══ DATA TO USE ══
@[simp] theorem resetEvent_line {s a1 a2} : line (resetEvent s a1 a2) = line s := by simp [resetEvent]; try rfl

@[simp] theorem resetEnd_line {s a1} : line (resetEnd s a1) = line s := by unfold resetEnd; split <;> first | rfl | (simp)

@[simp] theorem flrComplete_line {s a1} : line (flrComplete s a1) = line s := by unfold flrComplete; split <;> first | rfl | (simp)

@[simp] theorem epReset_line {s a1} : line (epReset s a1) = line s := by simp [epReset]; try rfl

@[simp] theorem perstAssert_line {s a1} : line (perstAssert s a1) = line s := by simp [perstAssert]; try rfl

@[simp] theorem perstDeassert_line {s a1} : line (perstDeassert s a1) = line s := by simp [perstDeassert]; try rfl

@[simp] theorem configReady_line {s a1} : line (configReady s a1) = line s := by simp [configReady]; try rfl

@[simp] theorem hotReset_line {s a1} : line (hotReset s a1) = line s := by simp [hotReset]; try rfl

@[simp] theorem linkUp_line {s a1 a2 a3 a4} : line (linkUp s a1 a2 a3 a4) = line s := by simp [linkUp]; try rfl

@[simp] theorem msixSend_line {s a1} : line (msixSend s a1) = line s := by unfold msixSend; split <;> first | rfl | (simp)

@[simp] theorem msixUnmask_line {s a1 a2} : line (msixUnmask s a1 a2) = line s := by unfold msixUnmask; split <;> first | rfl | (simp)

@[simp] theorem hostTxReturn_line {s a1} : line (hostTxReturn s a1) = line s := by unfold hostTxReturn; dsimp only; (repeat' split) <;> first | rfl | (simp; done) | (simp_all; done)

@[simp] theorem queuePause_line {s a1} : line (queuePause s a1) = line s := by simp only [queuePause]; rfl

@[simp] theorem nvmePause_line {s a1} : line (nvmePause s a1) = line s := by unfold nvmePause; split <;> first | rfl | (simp)

@[simp] theorem nvmeResume_line {s a1} : line (nvmeResume s a1) = line s := by simp [nvmeResume]; try rfl

@[simp] theorem d3Entry_line {s a1} : line (d3Entry s a1) = line s := by simp only [d3Entry]; (repeat' split) <;> first | rfl | (simp; done) | (simp_all; done)

@[simp] theorem fnResume_line {s a1} : line (fnResume s a1) = line s := by simp only [fnResume]; (repeat' split) <;> first | rfl | (simp; done) | (simp_all; done)

@[simp] theorem d0Return_line {s a1} : line (d0Return s a1) = line s := by simp [d0Return]; try rfl

@[simp] theorem wakeEvent_line {s a1 a2} : line (wakeEvent s a1 a2) = line s := by unfold wakeEvent; split <;> first | rfl | (simp)

@[simp] theorem cfgPut_line {s a1 a2 a3} : line (cfgPut s a1 a2 a3) = line s := by simp only [cfgPut]; rfl

@[simp] theorem sriovWrite_line {s a1 a2 a3} : line (sriovWrite s a1 a2 a3) = line s := by unfold sriovWrite; (repeat' split) <;> first | rfl | (simp; done) | (simp_all; done)

@[simp] theorem deviceControl_line {s a1 a2} : line (deviceControl s a1 a2) = line s := by simp [deviceControl]; try rfl

@[simp] theorem powerWrite_line {s a1 a2} : line (powerWrite s a1 a2) = line s := by simp [powerWrite]; try rfl

@[simp] theorem cfgWrite_line {s a1 a2 a3} : line (cfgWrite s a1 a2 a3) = line s := by unfold cfgWrite; (repeat' split) <;> first | rfl | (simp; done) | (simp_all; done)

@[simp] theorem configRequest_line {s a1 a2 a3} : line (configRequest s a1 a2 a3) = line s := by unfold configRequest; (repeat' split) <;> first | rfl | (simp; done) | (simp_all; done)

end Sys2Proof.Machine
end

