@[simp] theorem boxMod_board (s : State) (m : Nat) (f : Mailbox → Mailbox) : (boxMod s m f).board = s.board := rfl
@[simp] theorem boxMod_rst (s : State) (m : Nat) (f : Mailbox → Mailbox) : (boxMod s m f).rst = s.rst := rfl
@[simp] theorem boxMod_app (s : State) (m : Nat) (f : Mailbox → Mailbox) : (boxMod s m f).app = s.app := rfl
@[simp] theorem boxMod_tmb (s : State) (m : Nat) (f : Mailbox → Mailbox) : (boxMod s m f).tmb = s.tmb := rfl
@[simp] theorem boxMod_ptp (s : State) (m : Nat) (f : Mailbox → Mailbox) : (boxMod s m f).ptp = s.ptp := rfl
@[simp] theorem boxMod_sltCph (s : State) (m : Nat) (f : Mailbox → Mailbox) : (boxMod s m f).sltCph = s.sltCph := rfl
@[simp] theorem boxMod_sltEng (s : State) (m : Nat) (f : Mailbox → Mailbox) : (boxMod s m f).sltEng = s.sltEng := rfl
@[simp] theorem boxMod_sltQue (s : State) (m : Nat) (f : Mailbox → Mailbox) : (boxMod s m f).sltQue = s.sltQue := rfl
@[simp] theorem boxMod_lnm (s : State) (m : Nat) (f : Mailbox → Mailbox) : (boxMod s m f).lnm = s.lnm := rfl
@[simp] theorem boxMod_prs (s : State) (m : Nat) (f : Mailbox → Mailbox) : (boxMod s m f).prs = s.prs := rfl
@[simp] theorem boxMod_dec (s : State) (m : Nat) (f : Mailbox → Mailbox) : (boxMod s m f).dec = s.dec := rfl
@[simp] theorem boxMod_fwd (s : State) (m : Nat) (f : Mailbox → Mailbox) : (boxMod s m f).fwd = s.fwd := rfl
@[simp] theorem boxMod_crb (s : State) (m : Nat) (f : Mailbox → Mailbox) : (boxMod s m f).crb = s.crb := rfl
@[simp] theorem boxMod_sch (s : State) (m : Nat) (f : Mailbox → Mailbox) : (boxMod s m f).sch = s.sch := rfl
@[simp] theorem boxMod_ldg (s : State) (m : Nat) (f : Mailbox → Mailbox) : (boxMod s m f).ldg = s.ldg := rfl
@[simp] theorem boxMod_eng (s : State) (m : Nat) (f : Mailbox → Mailbox) : (boxMod s m f).eng = s.eng := rfl
@[simp] theorem boxMod_cph (s : State) (m : Nat) (f : Mailbox → Mailbox) : (boxMod s m f).cph = s.cph := rfl
@[simp] theorem boxMod_kvl (s : State) (m : Nat) (f : Mailbox → Mailbox) : (boxMod s m f).kvl = s.kvl := rfl
@[simp] theorem boxMod_flt (s : State) (m : Nat) (f : Mailbox → Mailbox) : (boxMod s m f).flt = s.flt := rfl
@[simp] theorem boxMod_sec (s : State) (m : Nat) (f : Mailbox → Mailbox) : (boxMod s m f).sec = s.sec := rfl
@[simp] theorem boxMod_hif (s : State) (m : Nat) (f : Mailbox → Mailbox) : (boxMod s m f).hif = s.hif := rfl
@[simp] theorem boxMod_win (s : State) (m : Nat) (f : Mailbox → Mailbox) : (boxMod s m f).win = s.win := rfl
@[simp] theorem boxMod_sb (s : State) (m : Nat) (f : Mailbox → Mailbox) : (boxMod s m f).sb = s.sb := rfl
@[simp] theorem boxMod_que (s : State) (m : Nat) (f : Mailbox → Mailbox) : (boxMod s m f).que = s.que := rfl
@[simp] theorem boxMod_dma (s : State) (m : Nat) (f : Mailbox → Mailbox) : (boxMod s m f).dma = s.dma := rfl
@[simp] theorem boxMod_sto (s : State) (m : Nat) (f : Mailbox → Mailbox) : (boxMod s m f).sto = s.sto := rfl
@[simp] theorem boxMod_mir (s : State) (m : Nat) (f : Mailbox → Mailbox) : (boxMod s m f).mir = s.mir := rfl
@[simp] theorem boxMod_dom (s : State) (m : Nat) (f : Mailbox → Mailbox) : (boxMod s m f).dom = s.dom := rfl
@[simp] theorem boxMod_hbmU (s : State) (m : Nat) (f : Mailbox → Mailbox) : (boxMod s m f).hbmU = s.hbmU := rfl
@[simp] theorem boxMod_hbm (s : State) (m : Nat) (f : Mailbox → Mailbox) : (boxMod s m f).hbm = s.hbm := rfl
@[simp] theorem boxMod_tap (s : State) (m : Nat) (f : Mailbox → Mailbox) : (boxMod s m f).tap = s.tap := rfl
@[simp] theorem boxMod_out (s : State) (m : Nat) (f : Mailbox → Mailbox) : (boxMod s m f).out = s.out := rfl
@[simp] theorem boxMod_free (s : State) (m : Nat) (f : Mailbox → Mailbox) : (boxMod s m f).free = s.free := rfl
@[simp] theorem boxMod_pending (s : State) (m : Nat) (f : Mailbox → Mailbox) : (boxMod s m f).pending = s.pending := rfl
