-- ==== Sys2Proof/Tests/Slice0.lean ====
section
/-!
SUPPORT. The tests: ill-formed commands, small steps, and for each statement with hypotheses a theorem that names states and
operands which meet them, clause by clause (a statement made of parts has one theorem for each part).
-/

namespace Sys2Proof.Tests
open Sys2Proof Sys2Proof.Machine

set_option Elab.async false

/-! ## Small states -/

/-- Reset with a tick and a beat, every domain released, ready for the host. -/
def up : State :=
  { State.reset with
    rst := { Rst.reset with released := 0x3FFF#14, inReset := false, waiting := 15, optRead := true }
    tmb := { Tmb.reset with tick := 5000000#64, beat := 100 }
    hif := { Hif.reset with deviceReady := true } }

/-! ## Slazer instructions -/

/-- A batch of channel 7 at pc 10, with 3 in g1, 5 in g2 and −2 in g3. -/
def batch : Batch :=
  { channel := 7, program := 0, entry := 8, length := 100, cluster := 0, remote := false, pooled := false
    slotStart := 0, slotLen := 100
    regs := [0, 3, 5, 0xFFFFFFFFFFFE, 20, 70000, 65536, 1048576] ++ List.replicate 24 0#48
    pc := 10, slot := 20, loops := [], version := 0
    ctx := List.replicate 16 0x123#48, window := List.replicate 64 0#48, localW := [], sharedW := [], nLocal := 0, nShared := 0
    tables := [], adds := [], lookups := [], csubs := [], sends := [], arm := none, handles := [], taken := [], packets := []
    emits := 0, emitFails := 0, msgs := 0, read := [], doomed := false, committed := none }

def binding : Binding :=
  { channel := 7, program := 0, pooled := false, cluster := 0, pool := 0, engine := 0, thread := 0, inbox := some 2
    stateAddr := 80, stateWords := 40 }

def msg : Msg := { source := 9, tag := 0x8001#16, payload := [1, 2], tick := 4, since := 6400 }

def channel : Channel := { Channel.bound binding with wake := true, inbox := [msg], fifo := [0], kept := [(0, 1)] }

def program : Program := { entry := 8, length := 100, tables := [(0, [1, 2, 3, 4])] }

def packet : Packet :=
  { bytes := List.replicate 14 0xAB#8 ++ List.replicate 50 0x11#8, fcs := 0x01020304#32, origin := 0, port := 0, startSel := 0
    stamp := ⟨4000000, 5⟩, kv := List.replicate 64 7#48, version := 0, slot := none, owner := 0, tenant := none, cls := 0
    control := false, dest := 0, colour := 0, flowSkip := false, flowNoInsert := false, queueSet := none, meter := none
    copyQueue := none, route := none, edits := [], fn := 0, gen := 0, sendFrom := none, icing := none, crumbs := 2, queue := none
    hold := none, egress := none, since := 0, stage := .engine 7 }

def withBatch (b : Batch) : State :=
  { up with
    eng := { Eng.reset with
      engines := [(0, { Engine.reset with state := .inService })]
      threads := [(0, { Thread.reset with area := [(100, 0x10)], batch := some b })]
      clusters := [(0, { Cluster.empty with programs := [(0, program)], shared := [(70000, 9)], lost := [70001] })]
      channels := [(7, channel)] }
    crb := { Crb.reset with pkts := [(0, packet), (1, packet)] } }

def running : State := withBatch batch

def held : Handle := { pkt := 0, bytes := packet.bytes ++ [4, 3, 2, 1], keptFrom := none }

def batchHolds : Batch := { batch with handles := [(3, held)], taken := [(0, none)] }

/-- The descriptor of an emit at local words 200 to 202: 64 bytes from word 300, slice 5, no edit list. -/
def batchEmits : Batch := { batchHolds with localW := [(200, 5), (201, 300 + 64 * 8192), (202, 0)] }
/-- The same, of the frame that handle 3 holds, which it gives up. -/
def batchEmitsHandle : Batch := { batchHolds with localW := [(200, 5 + 3 * 2 ^ 24 + 3 * 2 ^ 28), (201, 0), (202, 0)] }
def batchEmitsCopy : Batch := { batchHolds with localW := [(200, 5 + 3 * 2 ^ 24 + 2 ^ 28), (201, 0), (202, 0)] }
/-- The same, with a descriptor that fails its checks. -/
def batchEmitsBad : Batch := { batchHolds with localW := [(200, 2 ^ 40), (201, 0), (202, 0)] }

def batchFull : Batch := { batch with nLocal := 512, nShared := 128 }
def batchOther : Batch := { batch with channel := 8 }
def rr0 : RR := ⟨4, 1, 2, 0, 0⟩
def rrHalf : RR := ⟨4, 1, 3, 3, 0⟩
def rrNone : RR := ⟨0, 0, 0, 0, 0⟩
def riFull : RI := ⟨4, 1, 0, 0, 0xFFFFFE⟩
def riHalf : RI := ⟨4, 0, 2, 0, 0xFFFFFE⟩
def riMovi : RI := ⟨4, 0, 0, 0, 0xFFFFFE⟩
def xfField : XF := ⟨4, 3, 0, 64 * 8 + 4⟩
def xfPlain : XF := ⟨4, 3, 0, 0⟩
def xfTime : XF := ⟨4, 0, 0, 0⟩
def bfBoth : BF := ⟨0, 1, 2, 0, 9⟩
def bfZero : BF := ⟨0, 0, 0, 0, 9⟩
def lf : LF := ⟨3, 0, 5⟩
def jtIn : XF := ⟨0, 1, 0, 0⟩
def jtBeyond : XF := ⟨0, 2, 0, 0⟩
def jtBad : XF := ⟨0, 2, 0, 0x100⟩
/-- RA + OFF at each limit of R369; g6 is 65,536 in `batch`, and the offset has 17 bits. -/
def mfLow : MF := ⟨4, 0, 0, 15⟩
def mfFirst : MF := ⟨4, 0, 0, 16⟩
def mfBeyond : MF := ⟨4, 0, 0, 8192⟩
def mfShared : MF := ⟨4, 0, 0, 65536⟩
def mfLost : MF := ⟨4, 5, 0, 1⟩
def mfOut : MF := ⟨4, 7, 0, 0⟩

/-! Packets. -/
def pfTake : PF := ⟨4, 0, 3, 0, 0⟩
def pfLdk : PF := ⟨4, 0, 3, 0, 5⟩
def pfRls : PF := ⟨0, 1, 3, 0, 0⟩
def pfDrop : PF := ⟨0, 0, 3, 0, 5⟩
def pfEmit : PF := ⟨0, 0, 0, 0, 200⟩
def emitWord : W48 := pfEmit.word 0x58
/-- The packet that channel 7 keeps at index 0. -/
def keptHandle : Handle := { held with pkt := 1, keptFrom := some 0 }
/-- Channel 8 has no binding, so its FIFO is empty. -/
def runningOther : State := withBatch batchOther
def runningHolds : State := withBatch batchHolds
def noEdits : List Edit := []

/-! ## Lookups and staged operations -/

def h3 : Fin 16 := 3
def xfLkup : XF := ⟨8, 1, 0, 3⟩
def xfLkupPkt : XF := ⟨8, 1, 0, 4 + 256 + 512 * 3⟩
/-- A staging instruction with word 300 in IMM, and with the largest start of eleven words. -/
def xfAt : XF := ⟨0, 1, 0, 300⟩
def xfClear : XF := ⟨0, 1, 0, 8192⟩
def xfTwr : XF := ⟨0, 0, 0, 300 + 8192 * 2 + 131072⟩
def xfLadd : XF := ⟨1, 2, 4, 0⟩
def xfSend : XF := ⟨0, 1, 2, 300 + 8192 * 6⟩
def xfArm : XF := ⟨0, 1, 2, 0⟩
def xfMsgt : XF := ⟨4, 0, 0, 0⟩

/-! ## Batches, engines and their events -/

/-- Channel 7 pending for thread 0 of engine 0, in the slot at issue slot 16. -/
def slotWord : W64 := 0x4000000007064010#64
def unbatched : State := { running with
  eng := { running.eng with threads := [(0, { Thread.reset with area := [(100, 0x10)] })] }
  sltEng := { SlotTable.empty with bank0 := { ringLog2 := 0, pages := [[(0, [slotWord])]] } } }
def batchDone : Batch := { batch with
  committed := some 4999999, localW := [(100, 0)], sharedW := [(70000, 1)], nLocal := 1, nShared := 1
  tables := [.hbmRead 0x1000 0x77 4], emitFails := 2 }
def committedState : State := withBatch batchDone
def batchLate : Batch := { batch with slot := 100 }
def overrunState : State := withBatch batchLate
def engineMem : Landing := { channel := 7, offset := 2, tag := 0x55#16, ok := true, bytes := List.replicate 64 0x5A }
def waker : Thread := { Thread.reset with timerTick := 4999999#48, timerBeat := 3, timerArmed := true, timerChannel := 7 }
def engineBusy : State := { running with eng := { running.eng with
  engines := [(0, { Engine.reset with state := .inService }), (1, { Engine.reset with state := .copySource, copyEnd := some 5000000, copyTo := 2 })]
  threads := [(0, waker)]
  landings := [engineMem] } }
def selfTest : SelfTest := { engine := 5, ends := some 4999000, waiter := .none_ }
def engineTested : State := { running with
  eng := { running.eng with
    engines := [(5, { Engine.reset with state := .test })], test := some selfTest, supQueue := [msg] }
  mbx := { Mbx.reset with boxes := [(1, Mailbox.reset)] } }
def badWords : State := { running with eng := { running.eng with
  clusters := [(0, { Cluster.empty with programs := [(0, program)], imemBad := [10] })] } }
def xfBad : XF := ⟨4, 3, 1, 0⟩
def rrBad : RR := ⟨4, 1, 2, 1, 0⟩
def bfBad : BF := ⟨1, 1, 2, 0, 9⟩
def lfBad : LF := ⟨0, 0, 5⟩
def mfBad : MF := ⟨4, 0, 1, 100⟩
def pfBad : PF := ⟨4, 0, 3, 1, 0⟩

/-- The word at pc 10 of cluster 0's instruction memory, where the batches of these states stand, is `w`. -/
def loaded (s : State) (w : W48) : State := { s with
  eng := { s.eng with clusters := tadj s.eng.clusters 0 (fun c => { c with imem := [(10, w)] }) } }

/-! ## Ports -/

def portCfg : PortMapEntry :=
  { port := 5, lanes := 1, laneRate := 3, fec := 2, anEn := false, ltEn := true, degradeAction := false, adminUp := true
    maxFrame := 1522, txStart := 2, degradeSet := 8#16, degradeClear := 2#16, txInvert := 0#8, rxInvert := 0#8, txPreset := 0 }
def port : Port :=
  { cfg := portCfg, lanes := 1, laneRate := 3, fec := 2, newSpeed := none, state := .up, admitting := true, link := true
    dist := true, contained := false, adminUp := true, localFaultRx := false, remoteFaultRx := false, remoteDegraded := false
    blockLock := 1#8, aligned := true, rxOrder := [0], linkLoss := false, fecHit := 0, txRaise := false, txStartNow := 2, txStartBase := 2, degradeSet := 8#16, degradeClear := 2#16, bin := 1
    bins := [1], windowSum := 1#32, evalTickLo := 0#32, downTicks := 0, downWhole := false, drain := none, due := none
    txCond := .frames, stats := [], statsOld := none }
def portDegraded : Port := { port with state := .degraded }
def portNoisy : Port := { port with bin := 9 }
def portFault : Port := { port with state := .linkFault, link := false, admitting := false }
def portTraining : Port := { portFault with state := .training, aligned := false }
def portTest : Port := { portTraining with state := .test }
def portOffline : Port := { portTraining with state := .offline }
def portDraining : Port := { port with state := .adminDown, drain := some (.speed, 0), newSpeed := some (1, 1, 1) }
def lined (p : Port) : State := { up with
  lnm := { macros := [(0, { Macro.reset with state := .on })], ports := [(5, p)], lanes := [(5, { Lane.reset with chkEn := true, locked := true, errors := 3 })], lateReads := [], readByHp0 := [] } }
/-- The same port with macro 0 in a state. -/
def macroed (x : Macro) (p : Port) : State := { up with lnm := { macros := [(0, x)], ports := [(5, p)], lanes := [], lateReads := [], readByHp0 := [] } }
def frameBody : List Byte := List.replicate 12 0xAB#8 ++ [8, 0] ++ List.replicate 46 0x11#8
/-- 64 bytes with their FCS, the least good frame. -/
def frame : List Byte := frameBody ++ leBytes 4 (crc32 frameBody).toNat
def shortFrame : List Byte := frameBody.take 59 ++ leBytes 4 (crc32 (frameBody.take 59)).toNat
def p5 : Fin 512 := 5
def drainMacro : Macro := { Macro.reset with state := .draining, drainLeft := 0 }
═══
ABOUT THIS EXERCISE
Above are the records; from them, give again exactly the lines from the one containing "the host. -/" to the one containing "Tmb.reset with tick", both lines included, and nothing more.

RESPONSE TO THE TASK
/-- Reset with a tick and a beat, every domain released, ready for the host. -/
def up : State :=
  { State.reset with
    rst := { Rst.reset with released := 0x3FFF#14, inReset := false, waiting := 15, optRead := true }
    tmb := { Tmb.reset with tick := 5000000#64, beat := 100 }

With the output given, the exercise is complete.